◆ Work to complete
From the line that contains "if node = 0 then code == 5" through the line that contains "(16 R570, R574). -/", output every line of the listing below exactly and leave out all the rest.
[Input data Boundary: Start]
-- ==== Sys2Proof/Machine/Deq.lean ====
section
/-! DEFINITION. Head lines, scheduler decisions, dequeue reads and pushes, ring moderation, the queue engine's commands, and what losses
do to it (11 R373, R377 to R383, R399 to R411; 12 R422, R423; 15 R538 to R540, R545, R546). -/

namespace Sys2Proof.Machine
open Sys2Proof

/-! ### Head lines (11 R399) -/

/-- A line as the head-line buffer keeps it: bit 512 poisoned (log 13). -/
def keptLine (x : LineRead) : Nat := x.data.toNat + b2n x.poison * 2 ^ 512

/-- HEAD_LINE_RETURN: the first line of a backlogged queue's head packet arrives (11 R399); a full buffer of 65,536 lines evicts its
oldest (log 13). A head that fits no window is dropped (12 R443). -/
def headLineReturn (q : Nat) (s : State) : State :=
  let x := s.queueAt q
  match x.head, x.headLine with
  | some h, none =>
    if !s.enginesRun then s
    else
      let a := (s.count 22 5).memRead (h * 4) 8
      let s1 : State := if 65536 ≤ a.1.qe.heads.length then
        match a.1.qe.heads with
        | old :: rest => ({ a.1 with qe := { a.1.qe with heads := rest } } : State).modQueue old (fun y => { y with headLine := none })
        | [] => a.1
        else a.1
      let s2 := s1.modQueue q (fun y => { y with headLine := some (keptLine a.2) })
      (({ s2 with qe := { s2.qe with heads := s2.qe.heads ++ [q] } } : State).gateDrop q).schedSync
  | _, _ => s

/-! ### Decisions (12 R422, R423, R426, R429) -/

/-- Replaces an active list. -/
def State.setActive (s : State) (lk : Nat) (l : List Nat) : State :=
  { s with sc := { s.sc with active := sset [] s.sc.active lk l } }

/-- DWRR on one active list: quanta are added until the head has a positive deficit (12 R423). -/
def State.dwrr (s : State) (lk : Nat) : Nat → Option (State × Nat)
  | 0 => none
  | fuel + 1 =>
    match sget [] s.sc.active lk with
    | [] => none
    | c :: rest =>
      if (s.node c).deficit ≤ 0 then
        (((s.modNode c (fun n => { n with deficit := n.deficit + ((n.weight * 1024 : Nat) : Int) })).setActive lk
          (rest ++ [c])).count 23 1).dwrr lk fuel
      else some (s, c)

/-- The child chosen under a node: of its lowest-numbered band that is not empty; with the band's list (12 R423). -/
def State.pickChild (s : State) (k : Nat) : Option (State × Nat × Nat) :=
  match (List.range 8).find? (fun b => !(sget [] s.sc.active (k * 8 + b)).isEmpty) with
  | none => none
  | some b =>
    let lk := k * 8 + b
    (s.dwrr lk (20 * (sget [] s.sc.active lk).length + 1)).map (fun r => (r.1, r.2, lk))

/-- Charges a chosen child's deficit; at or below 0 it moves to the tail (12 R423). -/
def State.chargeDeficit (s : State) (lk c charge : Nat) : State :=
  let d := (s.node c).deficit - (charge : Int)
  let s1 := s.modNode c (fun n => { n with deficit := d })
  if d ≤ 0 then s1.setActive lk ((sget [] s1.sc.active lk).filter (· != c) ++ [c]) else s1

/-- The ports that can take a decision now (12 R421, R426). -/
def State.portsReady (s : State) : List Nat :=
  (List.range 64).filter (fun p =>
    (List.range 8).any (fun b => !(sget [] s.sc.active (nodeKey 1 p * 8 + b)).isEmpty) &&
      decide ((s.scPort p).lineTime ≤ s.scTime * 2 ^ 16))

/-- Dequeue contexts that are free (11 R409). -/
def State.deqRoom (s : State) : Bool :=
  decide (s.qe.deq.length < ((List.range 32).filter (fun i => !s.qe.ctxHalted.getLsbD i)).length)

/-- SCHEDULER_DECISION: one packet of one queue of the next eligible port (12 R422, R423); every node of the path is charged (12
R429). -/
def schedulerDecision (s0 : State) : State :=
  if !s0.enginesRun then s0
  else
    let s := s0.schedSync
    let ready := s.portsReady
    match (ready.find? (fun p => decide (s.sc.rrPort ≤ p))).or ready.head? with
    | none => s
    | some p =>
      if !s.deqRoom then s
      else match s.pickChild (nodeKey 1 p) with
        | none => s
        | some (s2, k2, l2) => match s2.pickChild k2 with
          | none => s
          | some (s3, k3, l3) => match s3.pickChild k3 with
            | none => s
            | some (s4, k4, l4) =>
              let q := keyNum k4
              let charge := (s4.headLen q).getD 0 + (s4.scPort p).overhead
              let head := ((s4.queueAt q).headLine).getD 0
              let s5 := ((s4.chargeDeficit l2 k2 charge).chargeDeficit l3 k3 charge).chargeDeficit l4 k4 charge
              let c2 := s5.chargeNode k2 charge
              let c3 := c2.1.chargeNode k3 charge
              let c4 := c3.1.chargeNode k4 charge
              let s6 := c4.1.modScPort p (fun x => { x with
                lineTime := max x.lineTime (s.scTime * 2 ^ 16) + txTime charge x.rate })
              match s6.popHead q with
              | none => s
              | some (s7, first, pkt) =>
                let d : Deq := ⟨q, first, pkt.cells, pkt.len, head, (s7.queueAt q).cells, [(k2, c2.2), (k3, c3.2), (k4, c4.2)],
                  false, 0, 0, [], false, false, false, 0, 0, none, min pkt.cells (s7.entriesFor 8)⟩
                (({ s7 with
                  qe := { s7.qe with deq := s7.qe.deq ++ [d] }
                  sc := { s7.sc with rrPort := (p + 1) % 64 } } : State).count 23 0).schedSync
[Input data Boundary: End]
[Input data Boundary: Start]
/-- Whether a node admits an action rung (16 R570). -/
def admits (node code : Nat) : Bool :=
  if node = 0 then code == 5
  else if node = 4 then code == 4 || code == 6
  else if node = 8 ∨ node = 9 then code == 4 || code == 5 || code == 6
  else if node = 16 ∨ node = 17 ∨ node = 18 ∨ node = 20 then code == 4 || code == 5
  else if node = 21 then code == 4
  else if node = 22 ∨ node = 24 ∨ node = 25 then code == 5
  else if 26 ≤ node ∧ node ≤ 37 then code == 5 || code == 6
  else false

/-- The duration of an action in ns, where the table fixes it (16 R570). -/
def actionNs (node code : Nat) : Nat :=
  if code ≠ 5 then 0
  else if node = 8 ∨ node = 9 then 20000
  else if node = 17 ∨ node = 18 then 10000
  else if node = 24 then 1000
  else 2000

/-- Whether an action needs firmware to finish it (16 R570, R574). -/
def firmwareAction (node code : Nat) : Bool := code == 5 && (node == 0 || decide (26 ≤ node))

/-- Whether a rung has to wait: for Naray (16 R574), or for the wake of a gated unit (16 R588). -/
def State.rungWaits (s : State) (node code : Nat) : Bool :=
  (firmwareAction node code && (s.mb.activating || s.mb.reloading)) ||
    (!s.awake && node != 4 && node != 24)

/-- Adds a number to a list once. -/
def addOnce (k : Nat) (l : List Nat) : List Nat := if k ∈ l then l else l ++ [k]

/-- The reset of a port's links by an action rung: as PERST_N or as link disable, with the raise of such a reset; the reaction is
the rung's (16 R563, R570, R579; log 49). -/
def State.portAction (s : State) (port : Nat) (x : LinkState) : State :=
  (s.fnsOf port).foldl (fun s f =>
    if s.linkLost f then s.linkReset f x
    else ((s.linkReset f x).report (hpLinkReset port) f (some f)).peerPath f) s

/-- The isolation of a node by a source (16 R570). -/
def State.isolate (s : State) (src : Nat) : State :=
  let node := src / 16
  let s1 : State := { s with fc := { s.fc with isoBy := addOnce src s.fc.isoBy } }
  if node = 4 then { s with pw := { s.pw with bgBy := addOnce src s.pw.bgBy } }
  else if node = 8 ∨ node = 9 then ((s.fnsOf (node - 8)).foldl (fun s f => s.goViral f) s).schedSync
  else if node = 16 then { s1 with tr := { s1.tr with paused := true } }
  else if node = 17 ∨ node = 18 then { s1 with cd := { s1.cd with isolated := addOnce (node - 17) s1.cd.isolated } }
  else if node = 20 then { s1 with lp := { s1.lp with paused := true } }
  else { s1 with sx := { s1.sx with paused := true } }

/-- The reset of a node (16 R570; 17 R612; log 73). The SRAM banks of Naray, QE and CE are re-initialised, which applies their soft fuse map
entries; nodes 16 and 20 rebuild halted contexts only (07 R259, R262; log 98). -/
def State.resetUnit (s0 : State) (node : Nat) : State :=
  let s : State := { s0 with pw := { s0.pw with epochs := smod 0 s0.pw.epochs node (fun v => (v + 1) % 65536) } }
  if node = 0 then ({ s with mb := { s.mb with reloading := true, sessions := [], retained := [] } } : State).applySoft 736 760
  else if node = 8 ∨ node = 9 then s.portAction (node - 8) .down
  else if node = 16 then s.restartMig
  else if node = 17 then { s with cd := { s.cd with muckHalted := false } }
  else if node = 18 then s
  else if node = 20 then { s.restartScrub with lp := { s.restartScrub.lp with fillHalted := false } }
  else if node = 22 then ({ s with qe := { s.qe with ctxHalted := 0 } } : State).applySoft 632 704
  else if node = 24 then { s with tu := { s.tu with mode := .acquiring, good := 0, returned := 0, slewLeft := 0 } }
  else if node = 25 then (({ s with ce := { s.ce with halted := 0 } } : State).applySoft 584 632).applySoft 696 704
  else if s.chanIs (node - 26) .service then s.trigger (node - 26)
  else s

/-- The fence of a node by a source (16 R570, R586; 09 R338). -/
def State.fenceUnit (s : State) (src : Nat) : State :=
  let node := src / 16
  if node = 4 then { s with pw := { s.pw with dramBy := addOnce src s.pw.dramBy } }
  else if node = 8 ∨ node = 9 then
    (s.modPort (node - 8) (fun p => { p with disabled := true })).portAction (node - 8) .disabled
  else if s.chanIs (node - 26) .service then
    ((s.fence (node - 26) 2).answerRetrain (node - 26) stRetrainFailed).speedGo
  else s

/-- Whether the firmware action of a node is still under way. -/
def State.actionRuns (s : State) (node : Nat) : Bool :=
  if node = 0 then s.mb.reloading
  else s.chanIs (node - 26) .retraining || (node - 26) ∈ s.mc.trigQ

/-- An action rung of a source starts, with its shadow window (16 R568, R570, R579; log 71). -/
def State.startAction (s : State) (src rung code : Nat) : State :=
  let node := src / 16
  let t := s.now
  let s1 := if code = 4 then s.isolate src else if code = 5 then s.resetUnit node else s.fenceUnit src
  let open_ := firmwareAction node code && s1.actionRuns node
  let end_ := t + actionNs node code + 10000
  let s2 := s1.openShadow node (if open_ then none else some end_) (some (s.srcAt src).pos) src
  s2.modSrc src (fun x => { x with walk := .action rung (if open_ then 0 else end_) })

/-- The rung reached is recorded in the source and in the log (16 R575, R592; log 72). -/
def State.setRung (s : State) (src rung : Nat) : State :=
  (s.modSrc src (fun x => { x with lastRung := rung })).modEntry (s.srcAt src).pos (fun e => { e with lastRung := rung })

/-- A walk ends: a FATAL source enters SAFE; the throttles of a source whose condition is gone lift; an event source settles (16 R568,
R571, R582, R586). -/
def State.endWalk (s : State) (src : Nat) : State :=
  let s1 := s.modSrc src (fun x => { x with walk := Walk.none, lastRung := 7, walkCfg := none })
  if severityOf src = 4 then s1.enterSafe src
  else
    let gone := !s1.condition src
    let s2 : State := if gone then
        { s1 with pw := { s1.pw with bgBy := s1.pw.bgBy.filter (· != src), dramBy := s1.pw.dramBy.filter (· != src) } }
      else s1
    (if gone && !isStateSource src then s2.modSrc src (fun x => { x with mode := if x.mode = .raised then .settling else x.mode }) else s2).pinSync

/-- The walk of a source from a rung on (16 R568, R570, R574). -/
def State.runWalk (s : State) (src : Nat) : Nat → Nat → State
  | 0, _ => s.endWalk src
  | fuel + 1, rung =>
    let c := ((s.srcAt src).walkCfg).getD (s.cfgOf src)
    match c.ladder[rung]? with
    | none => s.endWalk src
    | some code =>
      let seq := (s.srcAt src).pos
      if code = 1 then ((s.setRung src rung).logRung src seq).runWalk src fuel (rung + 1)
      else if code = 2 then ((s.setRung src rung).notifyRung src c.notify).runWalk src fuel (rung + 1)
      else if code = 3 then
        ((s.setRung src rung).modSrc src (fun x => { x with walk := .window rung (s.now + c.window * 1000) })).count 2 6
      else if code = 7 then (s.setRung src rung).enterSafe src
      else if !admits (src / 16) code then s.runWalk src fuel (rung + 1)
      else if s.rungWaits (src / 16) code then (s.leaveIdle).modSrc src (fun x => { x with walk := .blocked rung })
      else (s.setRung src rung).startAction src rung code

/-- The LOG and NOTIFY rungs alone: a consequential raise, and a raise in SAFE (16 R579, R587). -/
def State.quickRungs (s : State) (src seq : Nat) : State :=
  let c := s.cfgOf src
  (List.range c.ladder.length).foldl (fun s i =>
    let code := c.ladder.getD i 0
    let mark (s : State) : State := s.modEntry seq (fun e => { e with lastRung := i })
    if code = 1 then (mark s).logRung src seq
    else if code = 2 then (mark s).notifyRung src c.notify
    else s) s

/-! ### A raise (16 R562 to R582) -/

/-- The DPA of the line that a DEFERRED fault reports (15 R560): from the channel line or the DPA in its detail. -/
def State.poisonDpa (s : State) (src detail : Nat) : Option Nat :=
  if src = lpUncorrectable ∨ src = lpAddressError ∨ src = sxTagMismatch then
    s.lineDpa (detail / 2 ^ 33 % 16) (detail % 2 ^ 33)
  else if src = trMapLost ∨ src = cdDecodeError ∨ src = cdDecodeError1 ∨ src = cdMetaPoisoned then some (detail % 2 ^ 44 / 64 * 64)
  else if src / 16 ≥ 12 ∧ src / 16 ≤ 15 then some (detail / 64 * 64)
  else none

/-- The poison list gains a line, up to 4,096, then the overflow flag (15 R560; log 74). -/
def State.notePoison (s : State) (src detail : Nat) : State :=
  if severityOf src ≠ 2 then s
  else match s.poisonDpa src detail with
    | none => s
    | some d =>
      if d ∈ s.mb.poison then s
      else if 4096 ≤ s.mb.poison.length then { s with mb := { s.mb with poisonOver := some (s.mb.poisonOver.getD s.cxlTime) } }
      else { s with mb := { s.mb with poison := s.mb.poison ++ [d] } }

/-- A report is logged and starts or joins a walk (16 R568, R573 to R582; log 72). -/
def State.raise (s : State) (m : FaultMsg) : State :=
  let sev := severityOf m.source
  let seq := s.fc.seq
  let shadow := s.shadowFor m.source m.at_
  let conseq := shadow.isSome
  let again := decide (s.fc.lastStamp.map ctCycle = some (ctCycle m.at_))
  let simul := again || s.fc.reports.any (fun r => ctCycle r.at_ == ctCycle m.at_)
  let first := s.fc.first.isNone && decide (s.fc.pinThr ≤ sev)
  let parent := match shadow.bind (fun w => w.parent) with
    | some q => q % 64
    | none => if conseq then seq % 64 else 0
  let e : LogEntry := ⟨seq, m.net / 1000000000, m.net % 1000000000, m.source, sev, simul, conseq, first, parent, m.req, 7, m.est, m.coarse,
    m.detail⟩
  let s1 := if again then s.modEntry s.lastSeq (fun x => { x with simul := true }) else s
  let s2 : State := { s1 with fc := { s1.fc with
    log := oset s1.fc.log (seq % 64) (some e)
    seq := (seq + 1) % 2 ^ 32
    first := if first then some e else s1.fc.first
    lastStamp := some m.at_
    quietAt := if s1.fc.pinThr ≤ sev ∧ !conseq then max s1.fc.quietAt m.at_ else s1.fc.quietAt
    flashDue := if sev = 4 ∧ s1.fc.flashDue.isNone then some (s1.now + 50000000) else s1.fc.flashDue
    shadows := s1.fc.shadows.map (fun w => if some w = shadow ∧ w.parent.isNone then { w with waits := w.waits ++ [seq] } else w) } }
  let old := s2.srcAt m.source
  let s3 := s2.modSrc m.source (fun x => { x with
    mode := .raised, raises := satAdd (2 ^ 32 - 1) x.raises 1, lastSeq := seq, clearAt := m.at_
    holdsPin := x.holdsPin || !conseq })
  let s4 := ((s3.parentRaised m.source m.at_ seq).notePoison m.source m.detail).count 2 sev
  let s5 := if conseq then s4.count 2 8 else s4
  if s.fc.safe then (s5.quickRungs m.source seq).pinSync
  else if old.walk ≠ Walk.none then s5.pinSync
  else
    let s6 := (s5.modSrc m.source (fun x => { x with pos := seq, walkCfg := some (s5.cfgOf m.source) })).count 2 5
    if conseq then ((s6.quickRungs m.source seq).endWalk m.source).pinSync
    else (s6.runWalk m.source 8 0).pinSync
[Input data Boundary: End]
[Input data Boundary: Start]
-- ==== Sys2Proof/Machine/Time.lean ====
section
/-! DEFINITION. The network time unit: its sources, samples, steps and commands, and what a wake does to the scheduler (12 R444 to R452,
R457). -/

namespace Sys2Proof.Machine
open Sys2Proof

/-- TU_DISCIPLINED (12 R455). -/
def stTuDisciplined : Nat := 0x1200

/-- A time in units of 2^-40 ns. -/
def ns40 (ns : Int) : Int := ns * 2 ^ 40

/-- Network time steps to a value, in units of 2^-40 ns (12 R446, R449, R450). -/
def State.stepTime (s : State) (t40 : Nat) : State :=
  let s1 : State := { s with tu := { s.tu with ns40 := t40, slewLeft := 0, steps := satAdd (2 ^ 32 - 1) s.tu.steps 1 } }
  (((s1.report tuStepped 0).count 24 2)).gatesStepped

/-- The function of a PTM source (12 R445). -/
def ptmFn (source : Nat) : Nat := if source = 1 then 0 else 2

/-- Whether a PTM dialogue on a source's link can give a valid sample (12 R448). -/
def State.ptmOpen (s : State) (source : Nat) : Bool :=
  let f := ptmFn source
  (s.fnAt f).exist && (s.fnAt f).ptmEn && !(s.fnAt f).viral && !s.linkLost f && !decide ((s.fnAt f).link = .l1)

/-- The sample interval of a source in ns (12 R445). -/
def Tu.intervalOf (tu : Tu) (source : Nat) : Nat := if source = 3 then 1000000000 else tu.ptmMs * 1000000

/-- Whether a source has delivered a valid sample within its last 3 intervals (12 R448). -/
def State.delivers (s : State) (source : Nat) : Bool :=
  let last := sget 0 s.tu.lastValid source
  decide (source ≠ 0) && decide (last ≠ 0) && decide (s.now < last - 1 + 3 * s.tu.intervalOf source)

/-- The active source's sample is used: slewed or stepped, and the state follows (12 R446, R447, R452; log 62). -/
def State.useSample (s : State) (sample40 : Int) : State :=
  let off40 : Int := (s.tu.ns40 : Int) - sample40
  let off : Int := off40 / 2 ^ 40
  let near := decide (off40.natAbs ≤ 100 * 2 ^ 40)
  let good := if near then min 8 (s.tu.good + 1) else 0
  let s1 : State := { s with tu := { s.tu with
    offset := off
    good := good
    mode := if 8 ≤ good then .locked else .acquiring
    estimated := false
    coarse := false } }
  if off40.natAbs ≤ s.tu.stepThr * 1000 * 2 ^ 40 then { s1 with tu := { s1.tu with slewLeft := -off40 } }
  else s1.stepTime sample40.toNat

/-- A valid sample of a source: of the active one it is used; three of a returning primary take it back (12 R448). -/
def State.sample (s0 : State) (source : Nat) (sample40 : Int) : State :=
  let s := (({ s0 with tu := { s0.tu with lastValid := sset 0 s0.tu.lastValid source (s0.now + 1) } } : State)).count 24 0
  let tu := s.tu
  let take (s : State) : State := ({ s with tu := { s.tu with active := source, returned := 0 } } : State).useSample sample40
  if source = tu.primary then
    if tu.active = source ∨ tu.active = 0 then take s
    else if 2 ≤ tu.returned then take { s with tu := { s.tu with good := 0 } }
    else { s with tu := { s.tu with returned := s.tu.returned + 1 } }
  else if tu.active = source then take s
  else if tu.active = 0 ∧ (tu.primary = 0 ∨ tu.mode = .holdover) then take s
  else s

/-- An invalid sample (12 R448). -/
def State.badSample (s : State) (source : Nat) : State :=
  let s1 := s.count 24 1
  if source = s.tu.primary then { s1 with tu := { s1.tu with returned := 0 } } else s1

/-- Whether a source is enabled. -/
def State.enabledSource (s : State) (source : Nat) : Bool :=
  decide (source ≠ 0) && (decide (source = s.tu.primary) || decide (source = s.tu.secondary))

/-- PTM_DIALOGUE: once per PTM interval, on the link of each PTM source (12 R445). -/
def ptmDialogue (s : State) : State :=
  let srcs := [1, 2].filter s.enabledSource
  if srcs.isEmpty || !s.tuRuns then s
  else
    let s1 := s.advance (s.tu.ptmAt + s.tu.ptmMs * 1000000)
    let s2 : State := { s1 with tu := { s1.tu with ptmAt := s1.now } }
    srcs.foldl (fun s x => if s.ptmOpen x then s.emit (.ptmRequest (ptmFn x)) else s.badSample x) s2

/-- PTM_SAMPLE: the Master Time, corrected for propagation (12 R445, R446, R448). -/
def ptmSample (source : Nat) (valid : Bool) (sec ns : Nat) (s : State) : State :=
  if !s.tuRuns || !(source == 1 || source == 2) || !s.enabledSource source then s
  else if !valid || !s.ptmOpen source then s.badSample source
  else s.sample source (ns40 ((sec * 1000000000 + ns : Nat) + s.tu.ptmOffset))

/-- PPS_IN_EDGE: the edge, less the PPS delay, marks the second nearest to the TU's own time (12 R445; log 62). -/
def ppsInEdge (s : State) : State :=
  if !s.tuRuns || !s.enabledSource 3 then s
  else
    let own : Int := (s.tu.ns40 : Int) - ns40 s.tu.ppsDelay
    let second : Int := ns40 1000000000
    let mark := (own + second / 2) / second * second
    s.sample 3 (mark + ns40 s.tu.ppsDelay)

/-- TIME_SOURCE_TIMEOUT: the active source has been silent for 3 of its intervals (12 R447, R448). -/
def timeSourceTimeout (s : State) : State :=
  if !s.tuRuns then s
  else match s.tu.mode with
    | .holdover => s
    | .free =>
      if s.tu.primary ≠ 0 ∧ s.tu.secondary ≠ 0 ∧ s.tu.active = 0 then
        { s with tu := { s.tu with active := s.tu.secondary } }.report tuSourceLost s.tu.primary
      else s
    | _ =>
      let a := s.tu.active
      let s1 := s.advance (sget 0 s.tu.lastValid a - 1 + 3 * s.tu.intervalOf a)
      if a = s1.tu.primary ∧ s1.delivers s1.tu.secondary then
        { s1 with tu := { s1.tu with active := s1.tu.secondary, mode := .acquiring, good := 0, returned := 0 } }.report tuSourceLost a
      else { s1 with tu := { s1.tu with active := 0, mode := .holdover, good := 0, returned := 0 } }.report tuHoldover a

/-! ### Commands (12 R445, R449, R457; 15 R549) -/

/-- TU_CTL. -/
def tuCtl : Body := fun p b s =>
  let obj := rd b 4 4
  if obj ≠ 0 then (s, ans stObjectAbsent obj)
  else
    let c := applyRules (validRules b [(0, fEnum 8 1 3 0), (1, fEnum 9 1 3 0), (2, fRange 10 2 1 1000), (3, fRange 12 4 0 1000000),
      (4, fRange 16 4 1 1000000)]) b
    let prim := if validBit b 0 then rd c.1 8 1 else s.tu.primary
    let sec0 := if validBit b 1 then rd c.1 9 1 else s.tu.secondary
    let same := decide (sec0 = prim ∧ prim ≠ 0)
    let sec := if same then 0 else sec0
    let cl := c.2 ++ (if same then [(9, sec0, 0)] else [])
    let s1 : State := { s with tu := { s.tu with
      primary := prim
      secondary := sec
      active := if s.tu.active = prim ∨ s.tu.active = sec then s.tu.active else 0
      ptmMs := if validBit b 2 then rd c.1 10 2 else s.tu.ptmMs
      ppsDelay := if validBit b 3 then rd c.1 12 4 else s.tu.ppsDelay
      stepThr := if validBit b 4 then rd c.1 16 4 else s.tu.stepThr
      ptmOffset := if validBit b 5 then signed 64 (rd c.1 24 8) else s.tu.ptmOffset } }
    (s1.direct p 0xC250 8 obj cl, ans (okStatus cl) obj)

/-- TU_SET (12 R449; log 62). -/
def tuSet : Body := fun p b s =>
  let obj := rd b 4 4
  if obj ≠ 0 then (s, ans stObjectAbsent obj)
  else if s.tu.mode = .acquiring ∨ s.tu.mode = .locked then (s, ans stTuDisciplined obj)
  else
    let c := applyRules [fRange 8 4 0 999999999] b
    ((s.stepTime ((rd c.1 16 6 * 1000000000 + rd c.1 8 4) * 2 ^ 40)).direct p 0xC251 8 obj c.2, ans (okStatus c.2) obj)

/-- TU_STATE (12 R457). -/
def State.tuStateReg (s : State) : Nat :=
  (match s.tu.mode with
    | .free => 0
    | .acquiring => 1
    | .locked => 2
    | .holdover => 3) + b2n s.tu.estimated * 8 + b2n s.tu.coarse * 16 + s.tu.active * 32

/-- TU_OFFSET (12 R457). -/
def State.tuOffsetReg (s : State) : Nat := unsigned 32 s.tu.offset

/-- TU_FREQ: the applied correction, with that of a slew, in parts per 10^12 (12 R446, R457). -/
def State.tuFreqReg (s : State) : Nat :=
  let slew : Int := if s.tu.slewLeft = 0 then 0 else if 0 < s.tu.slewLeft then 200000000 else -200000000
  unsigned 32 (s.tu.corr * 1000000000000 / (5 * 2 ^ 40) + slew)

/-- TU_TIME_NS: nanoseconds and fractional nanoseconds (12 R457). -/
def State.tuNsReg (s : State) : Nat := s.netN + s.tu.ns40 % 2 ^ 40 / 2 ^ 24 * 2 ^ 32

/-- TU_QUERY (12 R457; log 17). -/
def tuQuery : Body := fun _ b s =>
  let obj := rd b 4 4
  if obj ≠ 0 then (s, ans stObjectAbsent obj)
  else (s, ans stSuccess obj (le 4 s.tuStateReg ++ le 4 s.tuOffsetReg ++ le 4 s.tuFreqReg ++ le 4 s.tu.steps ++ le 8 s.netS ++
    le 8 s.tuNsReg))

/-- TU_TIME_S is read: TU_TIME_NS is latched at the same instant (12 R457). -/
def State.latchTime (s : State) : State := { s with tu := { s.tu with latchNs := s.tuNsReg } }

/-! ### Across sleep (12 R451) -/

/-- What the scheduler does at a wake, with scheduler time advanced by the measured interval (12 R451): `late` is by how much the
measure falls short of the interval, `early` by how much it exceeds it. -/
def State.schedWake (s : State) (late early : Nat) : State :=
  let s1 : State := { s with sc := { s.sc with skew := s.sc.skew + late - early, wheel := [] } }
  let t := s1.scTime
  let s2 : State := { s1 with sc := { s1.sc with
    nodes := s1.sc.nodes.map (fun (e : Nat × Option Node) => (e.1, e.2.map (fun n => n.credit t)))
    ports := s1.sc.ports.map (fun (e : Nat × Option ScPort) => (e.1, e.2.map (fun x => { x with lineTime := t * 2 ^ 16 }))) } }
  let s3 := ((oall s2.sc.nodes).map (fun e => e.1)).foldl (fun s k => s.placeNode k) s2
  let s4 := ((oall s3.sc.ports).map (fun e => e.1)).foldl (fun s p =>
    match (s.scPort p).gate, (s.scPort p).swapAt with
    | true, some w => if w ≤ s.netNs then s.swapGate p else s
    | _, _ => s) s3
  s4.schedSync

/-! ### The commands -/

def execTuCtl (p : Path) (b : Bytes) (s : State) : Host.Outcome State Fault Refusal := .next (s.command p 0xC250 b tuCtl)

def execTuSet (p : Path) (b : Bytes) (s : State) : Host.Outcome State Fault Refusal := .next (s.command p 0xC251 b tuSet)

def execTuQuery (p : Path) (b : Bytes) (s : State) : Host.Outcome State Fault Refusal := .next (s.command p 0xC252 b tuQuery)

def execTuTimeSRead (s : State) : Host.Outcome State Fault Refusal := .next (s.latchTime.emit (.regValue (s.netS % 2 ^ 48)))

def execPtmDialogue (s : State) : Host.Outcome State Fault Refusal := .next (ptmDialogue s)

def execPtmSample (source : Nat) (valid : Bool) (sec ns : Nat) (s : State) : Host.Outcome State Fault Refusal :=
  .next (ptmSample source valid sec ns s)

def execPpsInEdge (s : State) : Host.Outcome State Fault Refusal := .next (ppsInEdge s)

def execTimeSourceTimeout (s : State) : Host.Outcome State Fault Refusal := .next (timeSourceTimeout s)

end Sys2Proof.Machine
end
[Input data Boundary: End]
◆ Response to the exercise
  if node = 0 then code == 5
  else if node = 4 then code == 4 || code == 6
  else if node = 8 ∨ node = 9 then code == 4 || code == 5 || code == 6
  else if node = 16 ∨ node = 17 ∨ node = 18 ∨ node = 20 then code == 4 || code == 5
  else if node = 21 then code == 4
  else if node = 22 ∨ node = 24 ∨ node = 25 then code == 5
  else if 26 ≤ node ∧ node ≤ 37 then code == 5 || code == 6
  else false

/-- The duration of an action in ns, where the table fixes it (16 R570). -/
def actionNs (node code : Nat) : Nat :=
  if code ≠ 5 then 0
  else if node = 8 ∨ node = 9 then 20000
  else if node = 17 ∨ node = 18 then 10000
  else if node = 24 then 1000
  else 2000

/-- Whether an action needs firmware to finish it (16 R570, R574). -/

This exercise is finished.